Alan Weiss (born 1946) is an American entrepreneur, author, and public speaker.

==Early life==
Alan Weiss was born in Union City, New Jersey in 1946. He spent his childhood in Union City, New Jersey, and graduated from Emerson High School in 1964. He received degrees in political science from Rutgers University, where he was elected to the National Political Science Association Honor Society, and from Montclair State University. He was an award-winning editor-in-chief at Rutgers' newspaper, The Observer, winning eight awards including first place in editorial writing in the New Jersey Collegiate Press Association competition.

Weiss joined Prudential Insurance in 1968 and was recruited by the Princeton consulting firm, Kepner-Tregoe, in 1972. In his 11-year career with the consulting firm, he went on to run the Asian, Latin American, and North American Divisions.

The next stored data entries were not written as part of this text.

-- ==== Sys2Proof/Machine/Pick.lean ====
section
/-! DEFINITION. What a step does: one act of a thread or one event, by the agenda or by the model's own order, and the
passage of time (R22, R23, R30, R31, R167, R398; log 1, log 7). -/

namespace Sys2Proof.Machine

/-- The events of the opcode table, as against the instructions of threads. -/
def isEvent : Instr → Bool
  | .sleepExpire _ => true
  | .clauseDispatch _ => true
  | .clauseCommit _ => true
  | .longLatencyResult _ _ => true
  | .asyncTrapTaken _ => true
  | .watchdogExpire _ => true
  | .growDeadlock _ => true
  | .parkTimeout _ => true
  | .forcedSave _ => true
  | .formYielded _ => true
  | .doorbell _ _ _ _ => true
  | .nodeComplete _ => true
  | .formAdmit _ _ => true
  | .stagingComplete _ => true
  | .formRetire _ => true
  | .writeBackComplete _ => true
  | .copyNodeStart _ => true
  | .weightLoadStart _ => true
  | .collectiveNodeStart _ => true
  | .hostEventPost _ => true
  | .copyOpStart _ _ => true
  | .chunkBitSet _ _ _ => true
  | .fineGrainDone _ _ => true
  | .collectivePerformed _ _ _ => true
  | .rollRoundIssue _ _ _ => true
  | .matrixOpComplete _ _ _ => true
  | .slewGrant _ _ => true
  | .rampStepBoundary _ => true
  | .fillerEnd _ _ => true
  | .actldComplete _ => true
  | .channelBarrierRelease _ _ => true
  | .counterCreate _ _ _ => true
  | .tlbMissWalk _ _ _ => true
  | .tlbWalkComplete _ _ => true
  | .installTranslation _ _ _ _ => true
  | .tlbInvalidate _ _ _ => true
  | .kernelResumeThread _ _ => true
  | .kernelEndLaunch _ _ => true
  | .comparatorProgram _ _ _ _ _ => true
  | .stepModeSet _ _ => true
  | .hbmReply _ _ _ => true
  | .hbmUncorrectable _ _ _ => true
  | .hbmFreqChange _ _ => true
  | .hbmRetrainGroupDone _ => true
  | .hbmTempChange _ _ => true
  | .remapInstall _ _ => true
  | .remapRemove _ _ => true
  | .nrctlWrite _ _ => true
  | .nrseedWrite _ _ => true
  | .wsRefreshOpen _ _ _ => true
  | .wsRefreshClose _ _ => true
  | .hallScrubError _ _ => true
  | .sequencerStepDone _ => true
  | .packagePowerSample _ => true
  | .thermalSample _ _ => true
  | .thermalDemandStep _ => true
  | .migrationEval _ _ _ => true
  | .formMigrate _ => true
  | .epochBoundary => true
  | .throttleReportReceive _ _ _ _ _ => true
  | .telemetrySample _ _ => true
  | .sampleGap => true
  | .sampvWrite _ => true
  | .drpCommit _ => true
  | .rampWrite _ _ => true
  | .modectlWrite _ => true
  | .recctlWrite _ => true
  | .mgmtRegisterWrite _ _ => true
  | .mailboxHostRead _ _ => true
  | .mailboxHostWriteWord _ _ _ => true
  | .mailboxHostWritePair _ _ _ _ => true
  | .flitReceive _ _ => true
  | .portRetrainFail _ => true
  | .powerOnBoot _ _ _ => true
  | .effectivePriorityAging _ => true
  | .configuredMaximumWrite _ _ => true
  | .vfTableWrite _ _ _ => true
  | .pageRefetchComplete _ => true
  | _ => false

/-! ## One act of a thread -/

/-- Execute the word that the current thread executes next; a thread with none does nothing. -/
def State.execNext (s : State) : Out State :=
  match openWord s with
  | some e => (match e.cl.todo with | (_, i) :: _ => exec i s | [] => .next s)
  | none => .next s

/-- Whether the words of a thread's clauses execute: it is live, in a form that runs. -/
def State.runs (s : State) (th : Thread) : Bool :=
  decide (th.status = .live) &&
  (match Tab.find? th.form s.forms with | some f => decide (f.phase = .running ∨ f.phase = .yielding) | none => false)

/-- Thread t executes the next word of its clause at position i, if that word may execute now. -/
def State.runAt (s : State) (t i : Nat) : Out State :=
  match Tab.find? t s.threads with
  | some th => if s.runs th && th.canRun i then ({ s with cur := t, curAt := some i }).execNext else .next s
  | none => .next s

/-- The clauses that thread t has outstanding. -/
def State.outstanding (s : State) (t : Nat) : Nat :=
  match Tab.find? t s.threads with | some th => th.clauses.length | none => 0

/-- Thread t issues: its next clause is dispatched, and the clause's first word executes if it may. -/
def State.issueThread (s : State) (t : Nat) : Out State :=
  let d := s.dispatch t
  if d.outstanding t = s.outstanding t + 1 then d.runAt t (s.outstanding t) else .next d

/-- One act of thread t: an asynchronous trap that is due, the commit of its first clause, the next word of the first
clause that can go on, or the issue of its next clause (log 1). -/
def State.actThread (s : State) (t : Nat) : Out State :=
  if (s.asyncTrap t).isSome then execAsyncTrapTaken t s
  else if s.canCommit t then execClauseCommit t s
  else match Tab.find? t s.threads with
    | none => .next s
    | some th => match (List.range th.clauses.length).find? th.canRun with
      | some i => s.runAt t i
      | none => s.issueThread t

/-! ## Issue (R22 to R24) -/

/-- The wait in which an attempt to dispatch the thread's next clause ends: `none` where the clause can dispatch or fails a
check; `some .none` where the thread may not dispatch. -/
def State.blocked (s : State) (p : Nat × Thread) : Option Wait :=
  match Tab.find? p.2.form s.forms with
  | some f => if p.2.mayDispatch f s.clock then (match s.tryDispatch f p.2 with | .wait w _ => some w | _ => none) else some .none
  | none => some .none

/-- Whether a thread is eligible (R22, R24): it may dispatch, and the attempt to dispatch its next clause does not end in a
wait. A clause that cannot be fetched yet leaves its thread ineligible (log 91). The threads of a yielding form run its
handler (R177), so that they are eligible until their YIELD commits (log 86). -/
def State.eligible (s : State) (p : Nat × Thread) : Bool := (s.blocked p).isNone

/-- Whether a thread is in a wait whose last column in R27 is "No". -/
def State.waitsOutside (s : State) (p : Nat × Thread) : Bool :=
  p.2.clauses.any (·.wait.outside) || decide (s.blocked p = some .token ∨ s.blocked p = some .dispatch)

/-- Whether thread a is older than b: by age, then the lower slot row, then the lower lane (R22). -/
def olderThread (a b : Nat × Thread) : Bool :=
  decide (b.2.age < a.2.age ∨ (b.2.age = a.2.age ∧ (a.2.row < b.2.row ∨ (a.2.row = b.2.row ∧
    (a.2.lane < b.2.lane ∨ (a.2.lane = b.2.lane ∧ a.1 < b.1))))))

/-- The oldest of some threads. -/
def oldestOf : List (Nat × Thread) → Option (Nat × Thread)
  | [] => none
  | x :: r => some (r.foldl (fun m p => if olderThread p m then p else m) x)

/-- The threads of a core that a cycle's issue stage chooses among the eligible ones `es`, in `n` more rounds: in each, the
oldest of a lane not yet chosen leads, and every lane not yet chosen gives its oldest thread at the lead's address. -/
def issueRounds (es : List (Nat × Thread)) : Nat → List (Nat × Thread) → List (Nat × Thread)
  | 0, chosen => chosen
  | n + 1, chosen =>
    let free := es.filter (fun p => !chosen.any (fun q => q.2.lane == p.2.lane))
    match oldestOf free with
    | none => chosen
    | some lead =>
      issueRounds es n (chosen ++ (List.range 64).filterMap (fun l =>
        oldestOf (free.filter (fun p => p.2.lane == l && p.2.pc == lead.2.pc))))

He was recruited in 1983 to become president of Walter V. Clarke Associates, a behavioral consulting firm in Providence, Rhode Island.

== Business ventures ==
Weiss formed the Summit Consulting Group, Inc. in 1985, specializing in human and organizational performance. Clients for the consulting group include Merck, Hewlett-Packard, JP Morgan Chase, Bank of America, Allianz Insurance, The New York Times Company, Mercedes-Benz and Toyota. Additionally, Weiss launched a professional speaking career that has taken him to 60 countries.

Weiss has held a position as an adjunct professor at the University of Rhode Island on strategy and consulting, and has been a visiting lecturer at Georgia University's Graduate School of Business, Case Western Reserve, Boston College, Tufts, the Institute of Management Studies, and the University of Illinois.

== Honors and awards ==
Weiss has received the Lifetime Achievement Award from the American Press Institute, one of only seven people in their history and the sole non-journalist honored.

The Institute of Management Consultants has recognized him as a Certified Management Consultant and has named him a Fellow of the Institute.

The National Speakers Association has recognized him as a Certified Speaking Professional (CSP) and has elected him to their Speakers Hall of Fame, making him one of only two people in history to be honored by both the IMC as a Fellow and NSA as a Hall of Fame member.

Weiss has a non-traditional PhD in Organizational Psychology from California Coast University.

He has served as Chair of the Newport International Film Festival, and on the boards of Trinity Repertory Company, Festival Ballet, and Harvard University's Center for Mental Health and the Media.

He is a recipient of the Axiom Award for excellence in audio presentation.

== Publishing ==
As of April 2017, Weiss has published 64 books on consulting. His books have appeared on the curricula of the Wharton School of Business, Temple University, and Villanova University.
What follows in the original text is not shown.